There is also a white muškat which is produced in a small area of northern Istria, called Muškat Bijeli Momjanski (the white muškat of Momjan).  Momjan is a tiny village where only a handful of winemakers produce an off-dry white Muškat.

Plavac Mali (literally small blue) is a cross between Zinfandel and Dobričić grapes and the principal red wine grape of the Dalmatian coast and I've been recommended Bura-Mrgudić from Dingač, Nick Bura's organically farmed, oak matured unfiltered red wine that is noted for its intensity of fruit.

Among whites, the multiple award-winning Korta Katarina's citrus and stonefruit ripe Pošip suggests an easy drinking introduction to the dominant white wine grape of the Island of Korcula.

Euro 2012. Wine by Wine. Spain

Every country - indeed many an individual region within the Old World winemaking countries - has its own wine style. Across most of Spain, this is mature red wine. Red wine that has been allowed to age in its own time in serried ranks of oak barrels beneath the winery. Wine that is made and then left. For years and years.

Yes, I know about modern Spain and the modern trend for modern young juicy fruitful easy-gluggers, but to me that's just not Spain. Traditionally and historically Spanish winemakers have used regional grape varieties to create a number of variations on a age-old or aged old theme.

Originally the wire caging around Rioja
bottles was a fraud prevention measure
A theme exemplified by traditional Rioja. Rioja with vanilla, with leather, with dark and spicy overripe red fruit. Red wine that is really quite brown. At the top of the quality tree Rioja Gran Reserva is aged four years or more in oak, Ribera del Duero gets better with the passing years and even cultish young pretender Priorat shouldn't be touched until it's had five years ageing.

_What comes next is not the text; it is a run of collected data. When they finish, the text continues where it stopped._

-- ==== Sys2Proof/Certificates/Slice0/Obligations.lean ====
section
/-! DEFINITION. The statements for the provers: one definition per obligation of OBLIGATIONS.json. -/

open Sys2Proof Sys2Proof.Machine

/-- R239, R240. Of page 0, format A3, op6 0x01 to 0x0B: the eleven three-register forms of page 0 write d with the value the table of R240 gives, over 64 bits, or over 32 bits and
sign-extended under .w; every other register, F/E bit and part of the machine is unchanged, and the group retires. -/
def Obligations.IntegerForms : Prop :=
  let w (x : Fld) (v : Vals) (f64 : W64 → W64 → W64) (f32 : BitVec 32 → BitVec 32 → BitVec 32) : W64 :=
    if x.f then (f32 (v.a.setWidth 32) (v.b.setWidth 32)).signExtend 64 else f64 v.a v.b
  WritesG uDAB .add (fun x v => w x v (· + ·) (· + ·)) ∧
  WritesG uDAB .sub (fun x v => w x v (· - ·) (· - ·)) ∧
  WritesG uDAB .and (fun x v => w x v (· &&& ·) (· &&& ·)) ∧
  WritesG uDAB .or (fun x v => w x v (· ||| ·) (· ||| ·)) ∧
  WritesG uDAB .xor (fun x v => w x v (· ^^^ ·) (· ^^^ ·)) ∧
  WritesG uDAB .shl (fun x v => w x v (fun a b => a <<< (b.toNat % 64)) (fun a b => a <<< (b.toNat % 32))) ∧
  WritesG uDAB .shr (fun x v => w x v (fun a b => a >>> (b.toNat % 64)) (fun a b => a >>> (b.toNat % 32))) ∧
  WritesG uDAB .mul (fun x v => w x v (· * ·) (· * ·)) ∧
  WritesG uDAB .slt (fun x v => w x v (fun a b => if a.toInt < b.toInt then 1 else 0) (fun a b => if a.toInt < b.toInt then 1 else 0)) ∧
  WritesG uDAB .min (fun x v => w x v (fun a b => if b.toInt < a.toInt then b else a) (fun a b => if b.toInt < a.toInt then b else a)) ∧
  WritesG uDAB .max (fun x v => w x v (fun a b => if a.toInt < b.toInt then b else a) (fun a b => if a.toInt < b.toInt then b else a)) ∧
  (∀ p ∈ ([(0x01, .add), (0x02, .sub), (0x03, .and), (0x04, .or), (0x05, .xor), (0x06, .shl), (0x07, .shr), (0x08, .mul), (0x09, .slt), (0x0A, .min),
      (0x0B, .max)] : List (Nat × (Fld → Instr))), ∀ (d a b : Nat) (f : Bool), d < 8 → a < 8 → b < 8 →
    decodeWords [BitVec.ofNat 16 (p.1 * 1024 + d * 128 + a * 16 + b * 2 + if f then 1 else 0)] =
      .ok (p.2 { d := BitVec.ofNat 5 d, a := BitVec.ofNat 5 a, b := BitVec.ofNat 5 b, f := f }))

/-- R241, R242, R243. The immediate forms, MOVI, MOVHI and LEA write d with the value their rules give, with the same frame. -/
def Obligations.ImmediateForms : Prop :=
  WritesG uDA .addi (fun x v => v.a + x.imm) ∧
  WritesG uDA .andi (fun x v => v.a &&& x.imm) ∧
  WritesG uDA .ori (fun x v => v.a ||| x.imm) ∧
  WritesG uDA .xori (fun x v => v.a ^^^ x.imm) ∧
  WritesG uDA .shli (fun x v => v.a <<< x.imm.toNat) ∧
  WritesG uDA .shri (fun x v => v.a >>> x.imm.toNat) ∧
  WritesG uDA .srai (fun x v => v.a.sshiftRight x.imm.toNat) ∧
  WritesG uDA .slti (fun x v => if v.a.toInt < x.imm.toInt then 1 else 0) ∧
  WritesG uD .movi (fun x _ => x.imm) ∧
  WritesG uD .movhi (fun x _ => x.imm <<< 32) ∧
  WritesG uDAB .lea (fun x v => v.a + if x.f then v.b <<< 3 else v.b)

/-- R244, R245. Multiply high, the counts, the rotation and the bit-field forms: the high half of the exact product; a count of zero bits
above the highest or below the lowest set bit, or of set bits, over 64 or 32 bits; a field read from or put into d. The value of a count
is given by what it counts. -/
def Obligations.WideAndBitForms : Prop :=
  let width (x : Fld) : Nat := if x.f then 32 else 64
  let pos (x : Fld) : Nat := x.imm.toNat % 64
  let wid (x : Fld) : Nat := x.imm.toNat / 64 % 64 + 1
  let field (a : W64) (x : Fld) : Nat := a.toNat / 2 ^ pos x % 2 ^ wid x
  WritesG uDAB .mulhu (fun _ v => BitVec.ofNat 64 (v.a.toNat * v.b.toNat / 2 ^ 64)) ∧
  WritesG uDAB .mulhs (fun _ v => BitVec.ofInt 64 (v.a.toInt * v.b.toInt / 2 ^ 64)) ∧
  WritesG uDA .clz (fun x v => BitVec.ofNat 64 (((List.range (width x)).reverse.takeWhile fun i => !v.a.getLsbD i).length)) ∧
  WritesG uDA .ctz (fun x v => BitVec.ofNat 64 (((List.range (width x)).takeWhile fun i => !v.a.getLsbD i).length)) ∧
  WritesG uDA .popc (fun x v => BitVec.ofNat 64 (((List.range (width x)).filter fun i => v.a.getLsbD i).length)) ∧
  WritesG uDAB .rot (fun x v =>
    if x.f then ((v.a.setWidth 32).rotateLeft (v.b.toNat % 32)).signExtend 64 else v.a.rotateLeft (v.b.toNat % 64)) ∧
  WritesG uDA .extu (fun x v => BitVec.ofNat 64 (field v.a x)) ∧
  WritesG uDA .exts (fun x v => if 2 ^ (wid x - 1) ≤ field v.a x then BitVec.ofInt 64 ((field v.a x : Int) - 2 ^ wid x)
    else BitVec.ofNat 64 (field v.a x)) ∧
  WritesG uDioA .ins (fun x v => BitVec.ofNat 64 (v.d.toNat % 2 ^ pos x + v.a.toNat % 2 ^ wid x * 2 ^ pos x +
    v.d.toNat / 2 ^ (pos x + wid x) * 2 ^ (pos x + wid x)))

/-- R246. DIV and REM by a divisor that is not zero are long-latency forms whose value is the quotient rounded toward zero or the
remainder with the dividend's sign (unsigned under .u), −2^63 by −1 giving −2^63 and 0; by zero they trap DIV0 with TRAPADDR and TRAPINFO
zero. -/
def Obligations.Division : Prop :=
  let wide (q : W64) : V512 := q.setWidth 512
  LongLatency uDAB .div (fun x => x.d.toNat) (fun v => v.b ≠ 0)
    (fun x v => wide (if x.f then BitVec.ofNat 64 (v.a.toNat / v.b.toNat) else BitVec.ofInt 64 (v.a.toInt.tdiv v.b.toInt))) ∧
  LongLatency uDAB .rem (fun x => x.d.toNat) (fun v => v.b ≠ 0)
    (fun x v => wide (if x.f then BitVec.ofNat 64 (v.a.toNat % v.b.toNat) else BitVec.ofInt 64 (v.a.toInt.tmod v.b.toInt))) ∧
  TrapsAt uDAB .div (fun _ v _ => v.b = 0) (fun _ _ _ => { cause := 0x0A, addr := 0, info := 0 }) ∧
  TrapsAt uDAB .rem (fun _ v _ => v.b = 0) (fun _ _ _ => { cause := 0x0A, addr := 0, info := 0 })

/-- R251, R252, R254. BR always transfers by its immediate, the six compare-and-branch forms and BZ and BNZ where their comparison
holds; a branch not taken only retires and never traps on its target. -/
def Obligations.BranchForms : Prop :=
  Branches uNone .br (fun _ => True) ∧
  Branches uSA .beq (fun v => v.d = v.a) ∧
  Branches uSA .bne (fun v => v.d ≠ v.a) ∧
  Branches uSA .blt (fun v => v.d.toInt < v.a.toInt) ∧
  Branches uSA .bge (fun v => v.a.toInt ≤ v.d.toInt) ∧
  Branches uSA .bltu (fun v => v.d.toNat < v.a.toNat) ∧
  Branches uSA .bgeu (fun v => v.a.toNat ≤ v.d.toNat) ∧
  Branches uS .bz (fun v => v.d = 0) ∧
  Branches uS .bnz (fun v => v.d ≠ 0)

/-- R252, R253, R255. CALL writes the return PC into g1 and transfers; JR jumps to the value of a read before d is written, or traps
FETCH with twice that value; LOOP takes 1 from d and, while the result is not zero, transfers backward, else retires. -/
def Obligations.CallJumpLoop : Prop :=
  let link (x : Fld) (s : State) : W64 := BitVec.ofNat 64 (((s.slot s.cur).pc.toNat + Fld.len x) % 2 ^ 15)
  (∀ (x : Fld) (s : State) (v : Vals) (s' : State), operands { extra := [1] } x s = .run v s' →
    Transfers .call x s (s'.putG 1 (link x s)) ((s.slot s.cur).pc.toNat + x.imm.toInt)) ∧
  (∀ (x : Fld) (s : State) (v : Vals) (s' : State), operands uDA x s = .run v s' →
    (v.a.toNat < 0x4000 → exec (.jr x) s = .next (retireTo (s'.putG x.d.toNat (link x s)) v.a.toNat)) ∧
    (0x4000 ≤ v.a.toNat → exec (.jr x) s = .next (trapEntry s s.cur (s.slot s.cur).pc { cause := 0x15, addr := v.a <<< 1 }))) ∧
  (∀ (x : Fld) (s : State) (v : Vals) (s' : State), operands { d := .g, dSrc := true, dDst := true } x s = .run v s' →
    (v.d - 1 ≠ 0 → Transfers .loop x s (s'.putG x.d.toNat (v.d - 1)) ((s.slot s.cur).pc.toNat - x.imm.toNat)) ∧
    (v.d - 1 = 0 → exec (.loop x) s = .next (retired x s (s'.putG x.d.toNat 0))))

But you can find everyday, affordable representations of this brown red style in wine merchants and on supermarkets shelves - even in corner shops - across the UK. You'll recognise the bottles, they're wrapped in a gold wire cage.

Nowadays it's an affectation, something to attract your attention, a bit of nice window dressing.  Historically it was a quality guarantee - proof that the contents were as the bottle left the winery, to stop crafty restaurateurs refilling expensive Rioja bottles with cheaper stuff then passing it off as Gran Reserva.

Today you'll even see the golden cages on wines from supposed lesser regions like Valdepeñas on the central plain of La Mancha or Calatayud in Aragón - but the wines are still typical. Names like Anciano, Carta Roja, Castillo de Montearagon, Conde Galiana, Palacio del Conde and Vina Albali, spring to mind but the key is the combination of age, six or seven years plus, and wire, and brown red wine. Like Rioja, many are also based around the Tempranillo grape.

Contemporary Viña Tondonia vintages are available from many wine merchants including winedirect and for Spanish wines direct from Barcelona you might try out Vinissimus.